Higher camera resolutions and frame rates
An increasing number of cameras per vehicle
Increasingly complex algorithms employed to analyze and respond to those cameras' captured images
Increasingly common merging of images with other sensor data (radar, LiDAR, ultrasound, GPS, etc.), and
The need for real-time response to changing driver, vehicle and environment factors.

As the performance demands of deep learning algorithms have grown, the limitations of legacy processors have become increasingly apparent, according to Feher and Varga. Some legacy processors, for example, were initially targeted at graphics or other functions and are therefore non-optimal for deep learning inference. Specifically, a 32-bit floating-point architecture is overkill from both silicon area and power consumption standpoints, in their opinion, when used for algorithms in which 8-bit integer operations are sufficient.
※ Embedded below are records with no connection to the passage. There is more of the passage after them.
/-- `fbreset` clears every pixel of the frame buffer, `fbstat` reads one (0 outside the display), `fbset` writes one (a
value above 3 counts as 0, a location outside the display is ignored); nothing else changes (48_io_and_syscalls.md section
3; decision D30, log 25). -/
def Obligations.FrameBufferPixels : Prop :=
  ∀ s : State,
    let x := sint (s.reg .a0)
    let y := sint (s.reg .a1)
    let shown : Prop := 0 ≤ x ∧ x ≤ 159 ∧ 0 ≤ y ∧ y ≤ 139
    let c : BitVec 2 := if (s.reg .a3).toNat ≤ 3 then BitVec.ofNat 2 (s.reg .a3).toNat else 0
    (∃ frame, Completes (.sys 0x11#8) s 2 [] [] s.flags { s.outside with frameBuffer := frame } 0 ∧
      ∀ i j, pixelOf frame i j = 0) ∧
    (shown → Completes (.sys 0x12#8) s 2
      [(.rv, BitVec.ofNat 16 (pixelOf s.frameBuffer x.toNat y.toNat).toNat)] [] s.flags s.outside 0) ∧
    (¬ shown → Completes (.sys 0x12#8) s 2 [(.rv, 0)] [] s.flags s.outside 0) ∧
    (shown → Pixels.wf s.frameBuffer = true →
      ∃ frame, Completes (.sys 0x13#8) s 2 [] [] s.flags { s.outside with frameBuffer := frame } 0 ∧
        pixelOf frame x.toNat y.toNat = c ∧
        ∀ i j : Nat, i < 160 → j < 140 → (i ≠ x.toNat ∨ j ≠ y.toNat) → pixelOf frame i j = pixelOf s.frameBuffer i j) ∧
    (¬ shown → Moves (.sys 0x13#8) s 2 [] [])

/-- `fbsync` copies the frame buffer to the screen; `fbss` and `fbds` leave the frame buffer with some contents that nothing
constrains; nothing else changes. The codes of `fbds` and `fbsync` are parameters, different from one another and from the
printed codes (48_io_and_syscalls.md section 3; decisions D24, D30, log 18, 26). -/
def Obligations.SyncAndSprites : Prop :=
  ∀ s : State,
    (∃ frame, Completes (.sys 0x14#8) s 2 [] [] s.flags { s.outside with frameBuffer := frame } 1 ∧
      Pixels.wf frame = true) ∧
    (validParams s.params = true →
      (∃ frame, Completes (.sys s.params.sysFbds) s 2 [] [] s.flags { s.outside with frameBuffer := frame } 1 ∧
        Pixels.wf frame = true) ∧
      Completes (.sys s.params.sysFbsync) s 2 [] [] s.flags { s.outside with screen := s.frameBuffer } 0)

/-- A code that names no service is a fault with that code (48_io_and_syscalls.md section 2; decision D23). -/
def Obligations.UnknownSystemCode : Prop :=
  ∀ (s : State) (code : BitVec 8), code ≠ s.params.sysFbds → code ≠ s.params.sysFbsync →
    ((0x09 ≤ code.toNat ∧ code.toNat ≤ 0x10) ∨ (0x15 ≤ code.toNat ∧ code ≠ 0xF0#8)) →
    Faults (.sys code) s (.unknownSyscall code)
end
Memory latency, too, is often an issue; a MAC-rich architecture capable of running at high clock speeds may significantly underperform its potential if it's frequently forced to wait for external DRAM accesses to complete.
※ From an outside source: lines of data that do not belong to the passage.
/-! ## Write after write -/

/-- A register file is the values of its sixteen registers. -/
theorem Regs.eq_of_get_eq {f g : Regs} (h : ∀ q, f.get q = g.get q) : f = g := by
  cases f
  cases g
  rw [Regs.mk.injEq]
  exact ⟨h .t0, h .t1, h .t2, h .t3, h .t4, h .t5, h .a0, h .a1, h .a2, h .a3, h .rv, h .ra, h .fp, h .sp, h .bp, h .pc⟩

theorem Regs.set_set_same (f : Regs) (r : Reg) (u v : Word) : (f.set r u).set r v = f.set r v := by
  refine Regs.eq_of_get_eq fun q => ?_
  by_cases hq : q = r <;> simp [Regs.get_set, hq]

theorem Regs.set_comm (f : Regs) {r p : Reg} (h : r ≠ p) (u v : Word) :
    (f.set r u).set p v = (f.set p v).set r u := by
  refine Regs.eq_of_get_eq fun q => ?_
  simp only [Regs.get_set]
  by_cases hr : q = r <;> simp [hr, h]

@[simp] theorem State.setReg_setReg_same (s : State) (r : Reg) (u v : Word) :
    (s.setReg r u).setReg r v = s.setReg r v := by
  simp only [State.setReg, Regs.set_set_same]

theorem State.setReg_comm (s : State) {r p : Reg} (h : r ≠ p) (u v : Word) :
    (s.setReg r u).setReg p v = (s.setReg p v).setReg r u := by
  simp only [State.setReg, Regs.set_comm s.regs h]

/-- A jump takes back the advance of the pc. -/
@[simp] theorem State.setReg_pc_advance (s : State) (n v : Word) : (s.advance n).setReg .pc v = s.setReg .pc v :=
  State.setReg_setReg_same s .pc _ v

/-! ## The conditional jump -/

/-- Where a conditional jump goes: it reads the test bit and the pc, and nothing else. -/
def State.jumpDestination (s : State) (wanted : Bool) (target : BitVec 12) : Word :=
  if s.flags.test = wanted then target12 target else s.reg .pc + oneWord

/-- A write to a register other than the pc leaves the destination as it is. -/
theorem State.jumpDestination_setReg (s : State) {r : Reg} (h : r ≠ .pc) (v : Word) (wanted : Bool)
    (target : BitVec 12) : (s.setReg r v).jumpDestination wanted target = s.jumpDestination wanted target := by
  simp only [State.jumpDestination, State.setReg_flags, State.reg_setReg_ne s v h.symm]

/-- A conditional jump is one write of the pc, taken or not (R222, R223). -/
theorem jumpIfTest_eq (wanted : Bool) (target : BitVec 12) (s : State) :
    jumpIfTest wanted target s = .next (s.setReg .pc (s.jumpDestination wanted target)) := by
  by_cases taken : s.flags.test = wanted
  · simp [jumpIfTest, State.jumpDestination, taken]
  · simp [jumpIfTest, State.jumpDestination, taken, State.advance]

theorem exec_jz (target : BitVec 12) (s : State) : exec (.jz target) s = jumpIfTest false target s := rfl

theorem exec_jnz (target : BitVec 12) (s : State) : exec (.jnz target) s = jumpIfTest true target s := rfl

/-- A conditional jump commutes with a write to any register but the pc: it neither reads that register nor writes it. -/
theorem jumpIfTest_setReg (wanted : Bool) (target : BitVec 12) (s : State) {r : Reg} (h : r ≠ .pc) (v : Word) :
    jumpIfTest wanted target (s.setReg r v) =
      .next ((s.setReg .pc (s.jumpDestination wanted target)).setReg r v) := by
  rw [jumpIfTest_eq, State.jumpDestination_setReg s h, State.setReg_comm s h]

/-- The shape both halves of the statement share: the next state, the next state after a write to `t0`, and the pc. -/
theorem jumpIfTest_ignores_t0 (wanted : Bool) (target : BitVec 12) (s : State) (v : Word) :
    ∃ t, jumpIfTest wanted target s = .next t ∧ jumpIfTest wanted target (s.setReg .t0 v) = .next (t.setReg .t0 v) ∧
      t.reg .pc = if s.flags.test = wanted then target.setWidth 16 else s.reg .pc + 2 :=
  ⟨s.setReg .pc (s.jumpDestination wanted target), jumpIfTest_eq wanted target s,
    jumpIfTest_setReg wanted target s (by decide) v, State.reg_setReg_same s .pc _⟩

/-- Settles O49: a conditional jump is one write of the pc with a value of the test bit and the pc alone, so it commutes
with a write to `t0`. -/
theorem jumpsNeverReadT0 : Obligations.JumpsNeverReadT0 := by
  intro s v target
  rw [exec_jz, exec_jz, exec_jnz, exec_jnz]
  exact ⟨jumpIfTest_ignores_t0 false target s v, jumpIfTest_ignores_t0 true target s v⟩

end Sys2Proof.Machine
end

section
/-! `nop` (40_misc.md R116): the word it is decoded from, the step of a one-word instruction, and the statement. -/

namespace Sys2Proof

variable {w : Word}

/-! ## The word of `nop` -/

theorem decodeImm_ne_nop (w : Word) : decodeImm w ≠ some .nop := by
  unfold decodeImm
  split <;> simp

theorem decodeAlu_ne_nop (w : Word) : decodeAlu w ≠ some .nop := by
  unfold decodeAlu
  split <;> simp [decodeImm_ne_nop]

theorem decodeSop_ne_nop (w : Word) : decodeSop w ≠ some .nop := by
  unfold decodeSop
  split <;> simp

theorem decodeStack_ne_nop (w : Word) : decodeStack w ≠ some .nop := by
  unfold decodeStack
  split <;> simp [decodeSop_ne_nop]

theorem decodeTest_ne_nop (w : Word) : decodeTest w ≠ some .nop := by
  unfold decodeTest
  split <;> simp

theorem decodeLoadStore_ne_nop (w : Word) : decodeLoadStore w ≠ some .nop := by
  unfold decodeLoadStore
  split <;> simp

/-- Of the MISC words, only those of operation 0xF can be `nop`. -/
theorem nib2_of_decodeMisc_nop (h : decodeMisc w = some .nop) : nib2 w = 0xF#4 := by
  unfold decodeMisc at h
  split at h
  case h_6 op => exact BitVec.eq_of_toNat_eq op
  all_goals simp at h

/-- Of the families, only MISC has `nop`. -/
theorem decodeMisc_of_decodeFirst_nop (h : decodeFirst w = some .nop) :
    nib1 w = 0x0#4 ∧ decodeMisc w = some .nop := by
  unfold decodeFirst at h
  split at h
  case h_1 type => exact ⟨BitVec.eq_of_toNat_eq type, h⟩
  case h_2 => exact absurd h (decodeAlu_ne_nop w)
  case h_3 => exact absurd h (decodeStack_ne_nop w)
  case h_4 => exact absurd h (decodeTest_ne_nop w)
  case h_9 => exact absurd h (decodeLoadStore_ne_nop w)
  all_goals simp at h

/-- The words 0x0F00 to 0x0FFF: the last one is `nop`, the others are illegal. -/
theorem decodeFirst_nopRow (h1 : nib1 w = 0x0#4) (h2 : nib2 w = 0xF#4) :
    decodeFirst w = if w = 0x0FFF#16 then some .nop else none := by
  have operands : (nib3 w = 0xF#4 ∧ nib4 w = 0xF#4) ↔ w = 0x0FFF#16 := by
    refine ⟨fun ⟨h3, h4⟩ => ?_, fun h => h ▸ ⟨rfl, rfl⟩⟩
    rw [← ofNibbles_nibs w, h1, h2, h3, h4]
    rfl
  simp [decodeFirst, decodeMisc, h1, h2, operands]

theorem decodeFirst_eq_nop_iff : decodeFirst w = some .nop ↔ w = 0x0FFF#16 := by
  refine ⟨fun h => ?_, fun h => h ▸ rfl⟩
  obtain ⟨h1, misc⟩ := decodeMisc_of_decodeFirst_nop h
  rw [decodeFirst_nopRow h1 (nib2_of_decodeMisc_nop misc)] at h
  by_contra other
  cases (if_neg other).symm.trans h

theorem decodeFirst_none_below_nop (low : 0x0F00 ≤ w.toNat) (high : w.toNat ≤ 0x0FFE) : decodeFirst w = none := by
  have h1 : nib1 w = 0x0#4 := by
    apply BitVec.eq_of_toNat_eq
    simp only [nib1, BitVec.extractLsb'_toNat, BitVec.toNat_ofNat]
    omega
  have h2 : nib2 w = 0xF#4 := by
    apply BitVec.eq_of_toNat_eq
    simp only [nib2, BitVec.extractLsb'_toNat, BitVec.toNat_ofNat]
    omega
  have other : w ≠ 0x0FFF#16 := by
    rintro rfl
    exact absurd high (by decide)
  rw [decodeFirst_nopRow h1 h2, if_neg other]

end Sys2Proof

namespace Sys2Proof.Machine

/-! ## The step of a one-word instruction -/

theorem State.readWord_eq_wordAt {s : State} {addr : Word} (h : addr.toNat ≤ 4094) :
    s.readWord addr = .ok (s.wordAt addr.toNat) := State.readWord_ok h

/-- A one-word instruction executes with its word in `ir` and `dr` as it was (10_state.md R36, 30_encoding.md R90). -/
theorem step_oneWord {s : State} {w : Word} {i : Instr} (running : s.status = .running)
    (fits : (s.reg .pc).toNat ≤ 4094) (word : s.wordAt (s.reg .pc).toNat = w) (decoded : decodeFirst w = some i)
    (single : i.twoWords = false) : step s = exec i (s.withFetched w s.dr) := by
  have fetched : s.fetch = .got i w s.dr := by
    simp [State.fetch, State.readWord_eq_wordAt fits, word, decoded, single]
  simp [step, running, fetched]

/-! ## The meaning of `nop` -/

theorem exec_nop (s : State) : exec .nop s = .next (s.advance oneWord) := rfl

theorem moves_nop (s : State) : Moves .nop s 2 [] [] :=
  ⟨_, exec_nop s, regsBecome_advance rfl, bytesBecome_refl rfl, rfl, rfl, rfl, rfl, rfl, rfl, rfl, rfl⟩

theorem step_nop {s : State} (running : s.status = .running) (fits : (s.reg .pc).toNat ≤ 4094)
    (word : s.wordAt (s.reg .pc).toNat = 0x0FFF#16) :
    step s = .next ((s.withFetched 0x0FFF#16 s.dr).advance oneWord) := by
  rw [step_oneWord running fits word (decodeFirst_eq_nop_iff.2 rfl) rfl, exec_nop]

/-- Settles O23: `nop` is one advance of the pc, a step that fetches it adds `ir`, and of all words 0x0FFF alone decodes
to it: MISC is the only family that has it, and every other word of its row is illegal. -/
theorem nopMovesPcAlone : Obligations.NopMovesPcAlone := by
  refine ⟨moves_nop, rfl, fun w => ?_, fun w => decodeFirst_none_below_nop, fun s running fits word => ?_⟩
  · rw [show w &&& 0xFFFF#16 = w from BitVec.and_allOnes, decodeFirst_eq_nop_iff]
  · exact ⟨_, step_nop running fits word, rfl, regsBecome_advance rfl, rfl, rfl, rfl, rfl, rfl, rfl⟩

end Sys2Proof.Machine
end

section
/-! `li` (45_load_store.md R210): the word an instruction is decoded from, the step of a two-word instruction, and the
statement. -/

namespace Sys2Proof

variable {w : Word} {i : Instr} {n1 n2 : Nibble}

/-! ## A word put together again from its fields, format by format (30_encoding.md R82) -/

theorem ofNibbles_of_nibs {n3 n4 : Nibble} (h1 : nib1 w = n1) (h2 : (nib2 w).toNat = n2.toNat) (h3 : nib3 w = n3)
    (h4 : nib4 w = n4) : ofNibbles n1 n2 n3 n4 = w := by
  rw [← h1, ← BitVec.eq_of_toNat_eq h2, ← h3, ← h4, ofNibbles_nibs]

theorem nib2_eq_toNibble_reg2 (w : Word) : nib2 w = (reg2 w).toNibble := (Reg.toNibble_ofNibble _).symm

theorem nib3_eq_toNibble_reg3 (w : Word) : nib3 w = (reg3 w).toNibble := (Reg.toNibble_ofNibble _).symm

theorem nib4_eq_toNibble_reg4 (w : Word) : nib4 w = (reg4 w).toNibble := (Reg.toNibble_ofNibble _).symm

theorem encodeRR_regs (h1 : nib1 w = n1) (h2 : (nib2 w).toNat = n2.toNat) : encodeRR n1 n2 (reg3 w) (reg4 w) = w :=
  ofNibbles_of_nibs h1 h2 (nib3_eq_toNibble_reg3 w) (nib4_eq_toNibble_reg4 w)

theorem encodeRI_reg {v : Nibble} (h1 : nib1 w = n1) (h2 : (nib2 w).toNat = n2.toNat) (h4 : nib4 w = v) :
    encodeRI n1 n2 (reg3 w) v = w :=
  ofNibbles_of_nibs h1 h2 (nib3_eq_toNibble_reg3 w) h4

theorem encodeR3_reg (h1 : nib1 w = n1) (h2 : (nib2 w).toNat = n2.toNat) (h4 : nib4 w = 0x0#4) :
    encodeR3 n1 n2 (reg3 w) = w :=
  ofNibbles_of_nibs h1 h2 (nib3_eq_toNibble_reg3 w) h4

theorem encodeR4_reg (h1 : nib1 w = n1) (h2 : (nib2 w).toNat = n2.toNat) (h3 : nib3 w = 0x0#4) :
    encodeR4 n1 n2 (reg4 w) = w :=
  ofNibbles_of_nibs h1 h2 h3 (nib4_eq_toNibble_reg4 w)

theorem encodeRRR_regs (h1 : nib1 w = n1) : encodeRRR n1 (reg2 w) (reg3 w) (reg4 w) = w :=
  ofNibbles_of_nibs h1 (congrArg _ (nib2_eq_toNibble_reg2 w)) (nib3_eq_toNibble_reg3 w) (nib4_eq_toNibble_reg4 w)

theorem encodeJ_target (h1 : nib1 w = n1) : encodeJ n1 (w.extractLsb' 0 12) = w := by
  rw [← h1, encodeJ_fields]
Consider, for example, a simple neural network that performs classification of 224x224 pixel source images (Figure 1). Even with the use of 32-bit floating-point operations, the layer inputs and outputs (along with weights) can likely fit fully into on-chip memory.

Figure 1. Neural networks that process small input images, contain few hidden layers and implement relatively simple functions may benchmark well (top) because they fit in on-chip memory (bottom) but are increasingly unreflective of real-life implementations, according to AImotive.

With a more complex neural network (deeper in terms of layer count, with a larger number of layer input/output channels, etc.) and/or with larger source image sizes, however, the necessity of relying on external memory becomes increasingly likely. Consider, for example, a segmentation and boundary boxing application that operates on 1080p (1920x1080 pixel) image inputs (Figure 2). In such a case, there's no way to transition data from one hidden layer to another without use of external DRAM, even if you quantize from a 32-bit floating point to 8-bit integer format. And while tiling (dividing each network layer input into smaller-sized tiles for sequential processing) would in theory allow for the use of on-chip memory, in practice the diversity of layer input and filter window sizes that an accelerator would be tasked with comprehending across multiple applications, customers and implementations would likely still result in size mismatches that would compel the use of external DRAM as a buffer to store intermediate results.

Figure 2. Larger source images and deeper neural network hidden-layer topologies (top), in combination with traditional processing architectures, necessitate the use of slow, power-hungry external memory (bottom).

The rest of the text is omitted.